Usernames, passwords and hostnames are distributed using NIS:

  • domain name: DEAP-NIS
  • deap00 is the master server
  • there are no secondary servers
  • hostnames are distributed using NIS (from deap00:/etc/hosts, MUST MATCH deap06:/etc/hosts!)
  • to solve chicken-and-egg problem deap00 IP address has to be listed in each machine /etc/hosts (MUST MATCH deap06 and deap00 /etc/hosts!) (SL6.2+ NIS broadcast does not work so deap00 has to be listed in each machine /etc/yp.conf, also NFS filesystems are mounted before NIS is started).
  • also NIS has to be listed in front of DNS in the "hosts:" entry of /etc/nsswitch.conf

DNS kludge:

  • normally DNS would be used to distribute IP addresses and hostnames to the DHCP server, to deap00 and to other deap machines. But we do not have a private DNS server and the TRIUMF DNS server has the wrong IP addresses for deap machines (142.90.x.x).
  • deap06 DHCP is telling all machines to use the TRIUMF DNS server (to resolve internet addresses - google, etc).
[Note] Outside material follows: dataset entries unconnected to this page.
/-- Taking a trap: the one operation by which every class of cause enters the supervisor handler.
The saved PC and EXEC go to TREPC and TREXEC, the causes to TRCAUSE and its fellows, EXEC is set by R51, and the path continues at the
handler entry; the entry whose POISON is served is noted for ERET. A cause in supervisor, or a bad entry, ends the group with a
handler-fault record; an entry of 0 ends it with a no-handler record (R339, R420). -/
def takeTrap (s : State) (gid entry : Nat) (causes : List Cause) (saved : Dword) : State :=
  match findGroup s gid, causes with
  | some g, c :: _ =>
    let p := g.path entry
    let rec0 (type : Nat) : FaultRec :=
      { type := type, code := if c.code < 0x10 then c.code else 0, group := some (g, entry), pc := c.pc, addr := c.addr,
        marks := c.marks % 2 ^ 15 + (if 1 < causes.length then 2 ^ 15 else 0) }
    let fail (epc : Dword) (s : State) : State :=
      groupEnd (updGroup (faultRecord s g.ctx { rec0 0x0A with d0 := c.code, d1 := epc.toNat }) gid fun g =>
        { g with sup := some entry }) gid
    if g.sup = some entry then fail g.trap.epc s
    else
      let h := handlerEntry s g.ctx g.stream
      if h = 0 then
        groupEnd (updGroup (faultRecord s g.ctx { rec0 0x0B with d0 := if g.stream = .access then 0 else 1 }) gid fun g =>
          { g with sup := some entry }) gid
      else
        match (if pcOk h then fetchLine s g.core g.ctx (pcLine h) else .error addrFault) with
        | .error _ => fail saved s
        | .ok (s, d) =>
          if !targetMarked d h then fail saved s
          else
            let mine (o : Op) : Bool := o.gid == gid && o.entry == entry && o.told && o.faulted != 0 && !o.dormant && !o.replay
            let lanes := if c.cls = 2 then
                (s.exec.ops.filter fun o => mine o && o.kind.lanewise).foldl (fun m o => m ||| o.faulted) c.lanes
              else c.lanes
            let newExec := if c.lanewise then lanes &&& p.lanes else p.exec
            let s := if c.cls = 2 then
                s.onExec fun e => { e with ops := e.ops.map fun o => if mine o then { o with replay := true } else o }
              else s
            let s := updGroup s gid fun g =>
              { g with sup := some entry, trap := trapRegs causes saved p.exec g.trap,
                       poison := if c.code = 0x07 then (findPair s g.pair).bind fun p => p.recorded c.detail else none }
            updPath s gid entry fun p =>
              { p with pc := h, exec := newExec, st := .ready, entered := true, deadline := none, watch := none,
                       matched := none, cwaitSince := none, grow := none, popSince := none }
  | _, _ => s

/-- A relaxed flit's lane set number before the remainder (R174). -/
def relaxedHash (n : Nat) : Nat := bitsNat n 0 16 ^^^ bitsNat n 16 16 ^^^ bitsNat n 32 14

/-- The flits of a lane set that await acknowledgement. -/
def LaneSet.unacked (l : LaneSet) : Nat := (l.flits.map (·.count)).sum

/-- Flits put on a lane set of the pair to a peer. -/
def flitsOn (s : State) (peer set n : Nat) (relaxed : Bool) : State :=
  s.onFabric fun x =>
    { x with
      links := x.links.map fun y => if y.peer == peer && relaxed then { y with unacked := y.unacked + n } else y
      sets := x.sets.map fun y =>
        if y.out && y.peer == peer && y.set == set then
          { y with sent := y.sent + n, txSeq := y.txSeq + n, flits := y.flits ++ [⟨relaxed, y.gen, y.txSeq, n⟩] }
        else y }

/-- Flits sent to a peer for a context (R166, R174, R434): counted, and awaiting acknowledgement on their lane set. Relaxed flits
(channel 0) wait while the pair's lane sets change, and are counted when they go (R173); number 16 stands for lane set 0 (R183). To a pair
that is down nothing is sent (R447). -/
def linkSend (s : State) (c peer line channel n : Nat) : State :=
  if n = 0 then s
  else
    match s.fabric.links.find? fun l => l.peer == peer && !l.down with
    | none => s
    | some l =>
      let counted := assayAdd s c 44 n
      if channel = 0 then
        if l.pendingSets.isSome then
          s.onFabric fun x =>
            { x with links := x.links.map fun y => if y.peer == peer then { y with held := y.held ++ [(c, line, n)] } else y }
        else flitsOn counted peer (relaxedHash line % max 1 l.sets) n true
      else flitsOn counted peer (if 16 ≤ channel then 0 else (channel + c) % max 1 (l.floorOut / 4)) n false

/-- Whether the pair to a device is down (R447). -/
def pairDown (s : State) (peer : Nat) : Bool := s.fabric.links.any fun l => l.peer == peer && l.down

/-- A message to another device: its kind is the model's own number, its payload the words it carries. 1 lease request,
2 grant, 3 refusal, 4 notice, 5 release, 6 response, 7 fault record or rejection, 8 combined chunk, 9 RGET data, 10 sent-back
chunk, 11 key-switch announcement, 12 refused delivery, 13 decrement of a signal, 14 accepted chunk, 15 request, 16 payload of a
copy, 17 RGET request, 18 probe, 19 answer to a probe, 20 replay asked for, 21 flits replayed. Number 4096 stands for the scale-out ports. -/
def sendOut (s : State) (peer kind : Nat) (words : List Nat) : State :=
  s.onFabric fun x => { x with out := x.out ++ [(peer, kind, words.flatMap (leBytes 8))] }

/-- A lease control flit, on lane set 0 of the pair and counted by nothing (R169, R434). -/
def leaseOut (s : State) (peer kind : Nat) (words : List Nat) : State :=
  sendOut (if pairDown s peer then s else flitsOn s peer 0 1 false) peer kind words

/-- The lines of another device that `n` bytes from an address touch, with how many of the bytes each holds. -/
def lineShares (a n : Nat) : List (Nat × Nat) :=
  if n = 0 then []
  else
    let first := a / 128
    (List.range ((a + n - 1) / 128 + 1 - first)).map fun k =>
      (first + k, min (a + n) (128 * (first + k + 1)) - max a (128 * (first + k)))

/-- The lines of global memory that a copy sends for, with the bytes of each: every line of its rows, or those of refused bytes. -/
def Op.copyShares (o : Op) (d : CopyDesc) : List (Nat × Nat) :=
  if o.faulted == 0 then
    (List.range d.rows).flatMap fun r => lineShares (d.g + BitVec.ofInt 64 ((r : Int) * d.gp)).toNat d.rb
  else
    let at_ := o.refusedBytes.map fun i => (d.globalAt i).toNat / 128
    at_.eraseDups.map fun l => (l, (at_.filter (· == l)).length)

/-- The parts of an operation that go to another device: the lane or part, its address, and its bytes of request data. -/
def Op.sends (o : Op) (lanes : Mask) : List (Nat × Nat × Nat) :=
  let m := lanes &&& o.remote
  let ls := (List.range 64).filter fun i => m.getLsbD i
  let each (data : Nat) : List (Nat × Nat × Nat) :=
    ls.flatMap fun i => ((o.unitsLeft i).filter fun u => u.2.1.toNat / 2 ^ 53 != o.from_).map fun u => (i, u.2.1.toNat, data * u.2.2)
  if m == 0 then []
  else match o.kind with
    | .store _ => each 1
    | .atomic .. => each 1
    | .crux _ _ _ _ cs =>
      ((List.range cs.length).zip cs).filterMap fun c =>
        if c.2.st == .sent then
          some (c.1, c.2.addr.toNat, match c.2.what with
            | .accF32 _ => 128
            | .load => 0
            | .add _ _ _ => 128
            | _ => 33)
        else none
    | .copy d => (o.copyShares d).map fun l => (0, 128 * l.1, if d.kind = 1 then l.2 else 0)
    | .stmr .. => ls.map fun i => (i, (o.addrs.get i).toNat + 128 * i, 128)
    | .nmop _ => [(0, (o.addrs.get 0).toNat, 64)]
    | _ => each 0

/-- The requests of some remote lanes of an operation, one for each line (R176): its owner, its line number and its flits, a header and
data of at most two flits of 64 bytes. -/
def Op.requests (o : Op) (lanes : Mask) : List (Nat × Nat × Nat) :=
  let parts := o.sends lanes
  ((parts.map fun x => x.2.1 / 128).eraseDups).map fun l =>
    let n := ((parts.filter fun x => x.2.1 / 128 == l).map (·.2.2)).sum
    (l / 2 ^ 46, l % 2 ^ 46, 1 + min 2 ((n + 63) / 64))

/-- The number that stands for an operation's kind in a request. -/
def OpKind.tag : OpKind → Nat
  | .load .. => 0
  | .store _ => 1
  | .atomic .. => 2
  | .grld .. => 3
  | .prefetch _ => 4
  | .nmop _ => 5
  | .crux .. => 6
  | .copy _ => 7
  | .stmr .. => 8
  | .mapft => 9
  | _ => 10

/-- The data that a lane or part of an operation sends. -/
def Op.payload (o : Op) (i : Nat) : List Nat :=
  match o.kind with
  | .crux fmt _ _ _ cs =>
    (match cs[i]? with
     | some c =>
       [fmt, match c.ordinal with
         | some n => n + 1
         | none => 0] ++
       (match c.what with
        | .accF32 u => u.map (·.toNat)
        | .accMx fmt scale slot => [fmt, scale] ++ slot.map (·.toNat)
        | .load => []
        | .store scale slot => [scale] ++ slot.map (·.toNat)
        | .add lanes vals _ => [lanes.toNat] ++ vals.map (·.toNat))
     | none => [])
  | .stmr w _ _ => w :: ((o.data.drop (32 * i)).take 32).map (·.toNat)
  | .nmop op => op :: o.data.map (·.toNat)
  | _ => [(o.data.get i).toNat, (o.data2.get i).toNat]

/-- What the request for a line carries: the operation, its group, context, channel, kind and PC, the line, and for each of its lanes
there the lane, the address and the data. -/
def Op.request (o : Op) (lanes : Mask) (line : Nat) : List Nat :=
  [o.id, o.gid % 2 ^ 64, o.ctx, o.channel, o.kind.tag, o.pc.toNat, line] ++
  ((o.sends lanes).filter fun x => x.2.1 / 128 % 2 ^ 46 == line).flatMap fun x => [x.1, x.2.1] ++ o.payload x.1

/-- A valid entry of a context's scale-out peer table (R429): the permitted port mask and the bound context. -/
def peerEntry (s : State) (c k : Nat) : Option (Nat × Nat) :=
  let x := getCtx s c
  let w := physNat s (x.peerBase + 32 * k + 0x18) 8
  if s.mysko.phase = .full ∧ k < x.peerCount ∧ w.testBit 63 ∧ w % 2 ^ 63 < 2 ^ 12 ∧ w % 256 ≠ 0 then
    some (w % 256, bitsNat w 8 4)
  else none

/-- The endpoint of a peer-table entry: the 16-byte address, and above it the 8-byte identifier (R429). -/
def peerEndpoint (s : State) (c k : Nat) : Nat := physNat s ((getCtx s c).peerBase + 32 * k) 24

/-- Whether a port is up (R425, R429). -/
def portUp (s : State) (k : Nat) : Bool := (s.fabric.ports.getD k 0).getLsbD 63

/-- The port that a request takes: number (peer XOR source >> 12) mod p of the permitted ports that are up, in increasing order (R188,
R428; log entry 98); none when every one is down. -/
def rgetPort (s : State) (mask k : Nat) (src : Dword) : Option Nat :=
  let up := (List.range 8).filter fun n => mask.testBit n && portUp s n
  up[(k ^^^ (src.toNat / 4096)) % up.length]?

/-- The pieces of a scratchpad RGET, split at the source's 4 KiB boundaries (R188): offset in the transfer and length. -/
def rgetPieces : Nat → Nat → Nat → Nat → List (Nat × Nat)
  | 0, _, _, _ => []
  | fuel + 1, src, done, n =>
    if n = 0 then []
    else
      let m := min n (4096 - (src + done) % 4096)
      (done, m) :: rgetPieces fuel src (done + m) (n - m)

/-- The peer of an RGET, and the parts of it that a mask names: the lane or piece, its source and its length (R188). -/
def Op.rgetParts (o : Op) (m : Mask) : Option (Nat × List (Nat × Dword × Nat)) :=
  let named {α : Type} (l : List α) : List (Nat × α) := ((List.range l.length).zip l).filter fun x => m.getLsbD x.1
  match o.kind with
  | .rgetQueue k => some (k, (named ((List.range 64).map o.addrs.get)).map fun x => (x.1, x.2, 4))
  | .rgetSpad k _ n _ =>
    let src := o.addrs.get 0
    some (k, (named (rgetPieces 18 src.toNat 0 n)).map fun x => (x.1, src + BitVec.ofNat 64 x.2.1, x.2.2))
  | _ => none

/-- A lane or piece of an RGET for which the transport fails (R189). -/
def Op.transportFails (o : Op) (part : Nat) : Op :=
  let bit : Mask := BitVec.ofNat 64 (2 ^ part)
  { o with todo := o.todo &&& ~~~bit, faulted := o.faulted ||| bit, cause := if o.faulted == 0 then 8 else o.cause,
           marks := o.marks ||| 2 ^ 7 }

/-- The parts of an RGET sent, each on its port with the peer's endpoint, the bound context, the source, the length and what it answers; where
every permitted port is down a part fails with the transport mark (R188, R189, R428). -/
def sendRget (s : State) (o : Op) (m : Mask) : State :=
  match o.rgetParts m with
  | none => s
  | some (k, ps) =>
    let e := (peerEntry s o.ctx k).getD (0, 0)
    ps.foldl (fun s p =>
      match rgetPort s e.1 k p.2.1 with
      | some n =>
        let r := peerEndpoint s o.ctx k
        sendOut s 4096 17 [n, r % 2 ^ 64, r / 2 ^ 64 % 2 ^ 64, r / 2 ^ 128, e.2, p.2.1.toNat, p.2.2, o.id, p.1]
      | none => updOp s o.id fun x => x.transportFails p.1) s

/-- The requests of an operation sent. -/
def sendRequests (s : State) (o : Op) (lanes : Mask) : State :=
  (o.requests lanes).foldl (fun s x => sendOut (linkSend s o.ctx x.1 x.2.1 o.channel x.2.2) x.1 15 (o.request lanes x.2.1)) s

/-- An operation's contributions that were refused, to be sent again (R163). -/
def OpKind.revive : OpKind → OpKind
  | .crux fmt hi f32 ord cs =>
    .crux fmt hi f32 ord (cs.map fun c => if c.st = .refused then { c with st := .sent } else c)
  | k => k

/-- An operation sent again with its faulted lanes (R126, R127). -/
def Op.again (o : Op) : Op :=
  { o with todo := o.todo ||| o.faulted, faulted := 0, told := false, replay := false, cause := 0, marks := 0,
           kind := o.kind.revive,
           parts := match o.kind with
             | .copy _ => o.parts.filter fun p => p.2.1 != 1
             | _ => o.parts }

/-- The requests of an operation that is brought back: of its lanes that faulted and of its contributions that were refused; those
still at their owner are not sent a second time (R126, R163). -/
def sendAgain (s : State) (o : Op) : State :=
  match o.kind with
  | .crux a b c d cs =>
    sendRequests s { o with kind := .crux a b c d (cs.map fun x =>
      if x.st = .refused then { x with st := .sent } else if x.st = .sent then { x with st := .done } else x) } 1
  | _ => sendRequests s o o.faulted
To avoid confusion between local deap00, etc hostnames and deap00, etc hostnames from TRIUMF, /etc/nsswitch.conf "hosts:" entry has to list "nis" before "dns".
  • hopefully the deap00, etc hostnames will be resolved correctly by the SNOlab DNS servers and all this kludging can go away.

System monitoring tools:

  • ganglia
  • triumf_nodeinfo
  • konstantin's ganglia packages (monitor_nfs, ganglia sensors, top, etc) - To install/update: yum --disablerepo="*" --enablerepo=konstantin update
  • diskscrub

Backups

  • backups of Linux images:
    • backups of linux images are done to deap00:/data/root/backups using cron job on deap00:/etc/cron.d/backup.lxdaq.cron and deap00:~root/backup.lxdaq
  • backups of home directories: NONE
  • backups of data disks: NONE

Creating boot disks for deap01..deap05

mirrored 16GB USB Flash disks

go here Cloning_raid1_boot_disks

V7865 single 8GB/16GB USB Flash disks

The V7865 VME processors use single USB flash disks. To create the boot disks, follow instructions for #64GB_SSD_boot_disks, but clone "lxdeap01" instead of "deap01".

Single 8/16GB USB and 64GB SSD boot disks

  • attach SSD disk to any of the deap01..deap05 machines (SATA+power)
  • login as root to that machine
  • "fdisk -l" to identify which /dev/sdX disk it is
  • cd /data/root/backups
  • ./clone.perl ./deap01 /dev/sdX
  • observe script completes sucessfully and prints "Done. You can remove /dev/sdX and try to boot from it."
  • disconnect the disk
  • connect to new machine, try to boot from it